Of those, 5,073 involved the sister agencies trading 19,330 gas and debit cards for information from job seekers. Many individuals received the cards if they found jobs on their own. The agencies then collected the information and reported to the state that the agencies had made the placements. The cards were supposed to help job seekers buy gas, tools, work clothes and other items needed for jobs.
In Pinellas, federal regulators will examine gas and debit card payouts worth $407,990. Hillsborough is under the microscope for $894,490, records show. Both centers gave out far more cards than any other job center in the state. Tax dollars paid for the cards.
Additionally, federal regulators want verification on how the agencies made 1,302 payments worth $2.3 million for on-the-job training without documenting that the new workers were eligible or even needed the training.
In Hillsborough, the job center made 811 payments to employers, totaling nearly $1,385,000. Pinellas is responsible for 491 payments, totaling $919,555, records show.
The agencies used this program to pad job referrals and leaned on a database of employers’ signatures to file contracts in bulk — meaning they did not always consult with the employers on each new record.
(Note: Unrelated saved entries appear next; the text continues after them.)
-- ==== Sys2Proof/Laws/OnlyRegWrites.lean ====
section
/-! SUPPORT. The frame of every operation of Sys2Proof/Machine/RegWrites.lean: which parts of the state it may change. -/

set_option linter.unusedTactic false
set_option linter.unreachableTactic false
set_option linter.unusedVariables false

namespace Sys2Proof.Machine

theorem State.storeReg_only {M : List Field} {s0 s : State} (hS : Only M s0 s)
    (hM : sub [.regs] M = true) (r : RegRow) (o : Nat) (v : Nat) : Only M s0 (State.storeReg s r o v) := by
  unfold State.storeReg
  repeat' (first
    | with_reducible exact hS
    | with_reducible assumption
    | exact sub_mono hM rfl
    | exact Or.inl (sub_mono hM rfl)
    | exact Or.inr rfl
    | exact Or.inr ⟨rfl, rfl, rfl, rfl, rfl⟩
    | exact Or.inr (fun k => k)
    | exact Or.inr (fun _ => rfl)
    | with_reducible refine only_ite (fun _ => ?_) (fun _ => ?_)
    | with_reducible apply State.setRegN_only
    | refine only_pair (by with_reducible assumption) ?_
    | refine only_optPair (by with_reducible assumption) ?_
    | refine only_opt (by with_reducible assumption) ?_
    | refine only_outcome (by with_reducible assumption) ?_
    | dsimp only
    | with_reducible intro _
    | split)

theorem State.writeShadow_only {M : List Field} {s0 s : State} (hS : Only M s0 s)
    (hM : sub [.pwin] M = true) (o : Nat) (v : Nat) : Only M s0 (State.writeShadow s o v) := by
  unfold State.writeShadow
  repeat' (first
    | with_reducible exact hS
    | with_reducible assumption
    | exact sub_mono hM rfl
    | exact Or.inl (sub_mono hM rfl)
    | exact Or.inr rfl
    | exact Or.inr ⟨rfl, rfl, rfl, rfl, rfl⟩
    | exact Or.inr (fun k => k)
    | exact Or.inr (fun _ => rfl)
    | with_reducible refine only_ite (fun _ => ?_) (fun _ => ?_)
    | with_reducible apply only_withPwin
    | refine only_pair (by with_reducible assumption) ?_
    | refine only_optPair (by with_reducible assumption) ?_
    | refine only_opt (by with_reducible assumption) ?_
    | refine only_outcome (by with_reducible assumption) ?_
    | dsimp only
    | with_reducible intro _
    | split)

theorem State.writeMsix_only {M : List Field} {s0 s : State} (hS : Only M s0 s)
    (hM : sub [.hpus, .links, .out] M = true) (p : Bool) (o : Nat) (v : Nat) : Only M s0 (State.writeMsix s p o v) := by
  unfold State.writeMsix
  repeat' (first
    | with_reducible exact hS
    | with_reducible assumption
    | exact sub_mono hM rfl
    | exact Or.inl (sub_mono hM rfl)
    | exact Or.inr rfl
    | exact Or.inr ⟨rfl, rfl, rfl, rfl, rfl⟩
    | exact Or.inr (fun k => k)
    | exact Or.inr (fun _ => rfl)
    | with_reducible refine only_ite (fun _ => ?_) (fun _ => ?_)
    | with_reducible apply State.modHpu_only
    | with_reducible apply State.sendPending_only
    | refine only_pair (by with_reducible assumption) ?_
    | refine only_optPair (by with_reducible assumption) ?_
    | refine only_opt (by with_reducible assumption) ?_
    | refine only_outcome (by with_reducible assumption) ?_
    | dsimp only
    | with_reducible intro _
    | split)

theorem State.after_only {M : List Field} {s0 s : State} (hS : Only M s0 s)
    (hM : sub [] M = true) (m : State → Host.Outcome State Fault Refusal) (hm : ∀ x0, Only M s0 x0 → OnlyNext M s0 (m x0)) : Only M s0 (State.after s m) := by
  unfold State.after
  repeat' (first
    | with_reducible exact hS
    | with_reducible assumption
    | exact sub_mono hM rfl
    | exact Or.inl (sub_mono hM rfl)
    | exact Or.inr rfl
    | exact Or.inr ⟨rfl, rfl, rfl, rfl, rfl⟩
    | exact Or.inr (fun k => k)
    | exact Or.inr (fun _ => rfl)
    | with_reducible refine only_ite (fun _ => ?_) (fun _ => ?_)
    | with_reducible apply hm
    | refine only_pair (by with_reducible assumption) ?_
    | refine only_optPair (by with_reducible assumption) ?_
    | refine only_opt (by with_reducible assumption) ?_
    | refine only_outcome (by with_reducible assumption) ?_
    | dsimp only
    | with_reducible intro _
    | split)

theorem State.afterIf_only {M : List Field} {s0 s : State} (hS : Only M s0 s)
    (hM : sub [] M = true) (b : Bool) (m : State → Host.Outcome State Fault Refusal) (hm : ∀ x0, Only M s0 x0 → OnlyNext M s0 (m x0)) : Only M s0 (State.afterIf s b m) := by
  unfold State.afterIf
  repeat' (first
    | with_reducible exact hS
    | with_reducible assumption
    | exact sub_mono hM rfl
    | exact Or.inl (sub_mono hM rfl)
    | exact Or.inr rfl
    | exact Or.inr ⟨rfl, rfl, rfl, rfl, rfl⟩
    | exact Or.inr (fun k => k)
    | exact Or.inr (fun _ => rfl)
    | with_reducible refine only_ite (fun _ => ?_) (fun _ => ?_)
    | with_reducible apply State.after_only
    | with_reducible apply hm
    | refine only_pair (by with_reducible assumption) ?_
    | refine only_optPair (by with_reducible assumption) ?_
    | refine only_opt (by with_reducible assumption) ?_
    | refine only_outcome (by with_reducible assumption) ?_
    | dsimp only
    | with_reducible intro _
    | split)

theorem State.writeEnable_only {M : List Field} {s0 s : State} (hS : Only M s0 s)
    (hM : sub [.gcs, .startup, .regs, .flt, .sources, .first, .sets, .cht, .log, .wch, .rings, .ios, .dcmds, .ports, .portGroups, .rowOps, .commits, .clusters, .scc, .interp, .mon, .pair, .chn, .hpus, .out] M = true) (r : RingId) (on : Bool) : Only M s0 (State.writeEnable s r on) := by
  unfold State.writeEnable
  repeat' (first
    | with_reducible exact hS
    | with_reducible assumption
    | exact sub_mono hM rfl
    | exact Or.inl (sub_mono hM rfl)
    | exact Or.inr rfl
    | exact Or.inr ⟨rfl, rfl, rfl, rfl, rfl⟩
    | exact Or.inr (fun k => k)
    | exact Or.inr (fun _ => rfl)
    | with_reducible refine only_ite (fun _ => ?_) (fun _ => ?_)
    | with_reducible apply State.after_only
    | with_reducible apply execCommandRingDisable_only
    | with_reducible apply execEventRingDisable_only
    | with_reducible apply execRingDisable_only
    | with_reducible apply execRingEnable_only
    | refine only_pair (by with_reducible assumption) ?_
    | refine only_optPair (by with_reducible assumption) ?_
    | refine only_opt (by with_reducible assumption) ?_
    | refine only_outcome (by with_reducible assumption) ?_
    | dsimp only
    | with_reducible intro _
    | split)

theorem State.writeChanCtl_only {M : List Field} {s0 s : State} (hS : Only M s0 s)
    (hM : sub [.gcs, .regs, .flt, .sources, .first, .sets, .cht, .log, .wch, .rings, .ios, .dcmds, .ports, .portGroups, .rowOps, .commits, .clusters, .scc, .dmv, .interp, .mon, .pair, .chn, .hpus, .freeCount, .out] M = true) (n : Nat) (v : Nat) : Only M s0 (State.writeChanCtl s n v) := by
  unfold State.writeChanCtl
  repeat' (first
    | with_reducible exact hS
    | with_reducible assumption
    | exact sub_mono hM rfl
    | exact Or.inl (sub_mono hM rfl)
    | exact Or.inr rfl
    | exact Or.inr ⟨rfl, rfl, rfl, rfl, rfl⟩
    | exact Or.inr (fun k => k)
    | exact Or.inr (fun _ => rfl)
    | with_reducible refine only_ite (fun _ => ?_) (fun _ => ?_)
    | with_reducible apply State.after_only
    | with_reducible apply State.afterIf_only
    | with_reducible apply execChannelDisable_only
    | with_reducible apply execChannelEnable_only
    | with_reducible apply execSwReq_only
    | refine only_pair (by with_reducible assumption) ?_
    | refine only_optPair (by with_reducible assumption) ?_
    | refine only_opt (by with_reducible assumption) ?_
    | refine only_outcome (by with_reducible assumption) ?_
    | dsimp only
    | with_reducible intro _
    | split)

theorem State.writeHpuCtl_only {M : List Field} {s0 s : State} (hS : Only M s0 s)
    (hM : sub [.gcs, .regs, .flt, .sources, .first, .sets, .cht, .log, .wch, .rings, .ios, .nextId, .dcmds, .ports, .portGroups, .rowOps, .commits, .passes, .clusters, .scc, .dmv, .interp, .mon, .pair, .chn, .hpus, .links, .out] M = true) (p : Bool) (n : Bool) (v : Nat) : Only M s0 (State.writeHpuCtl s p n v) := by
  unfold State.writeHpuCtl
  repeat' (first
    | with_reducible exact hS
    | with_reducible assumption
    | exact sub_mono hM rfl
    | exact Or.inl (sub_mono hM rfl)
    | exact Or.inr rfl
    | exact Or.inr ⟨rfl, rfl, rfl, rfl, rfl⟩
    | exact Or.inr (fun k => k)
    | exact Or.inr (fun _ => rfl)
    | with_reducible refine only_ite (fun _ => ?_) (fun _ => ?_)
    | with_reducible apply State.after_only
    | with_reducible apply State.afterIf_only
    | with_reducible apply execContainNow_only
    | with_reducible apply execHpuRelease_only
    | refine only_pair (by with_reducible assumption) ?_
    | refine only_optPair (by with_reducible assumption) ?_
    | refine only_opt (by with_reducible assumption) ?_
    | refine only_outcome (by with_reducible assumption) ?_
    | dsimp only
    | with_reducible intro _
    | split)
This practice was connected to Pinellas County Sheriff Bob Gualtieri, eventually questioning whether a CareerSource Pinellas staffer had forged his signature.
The Times reported the above findings a year before federal regulators listed them in its report.
CareerSource Pinellas and CareerSource Tampa Bay separated in 2018, reversing the merger of services adopted under Peachey. Each office selected new leaders and new policies, and officials say they are working to rebuild trust. But the scandal continues to resurface — and now it carries the potential for even more costs.
“We still don’t know how much we’re going to have to pay yet,” Pinellas County Commission Chair Pat Gerard said.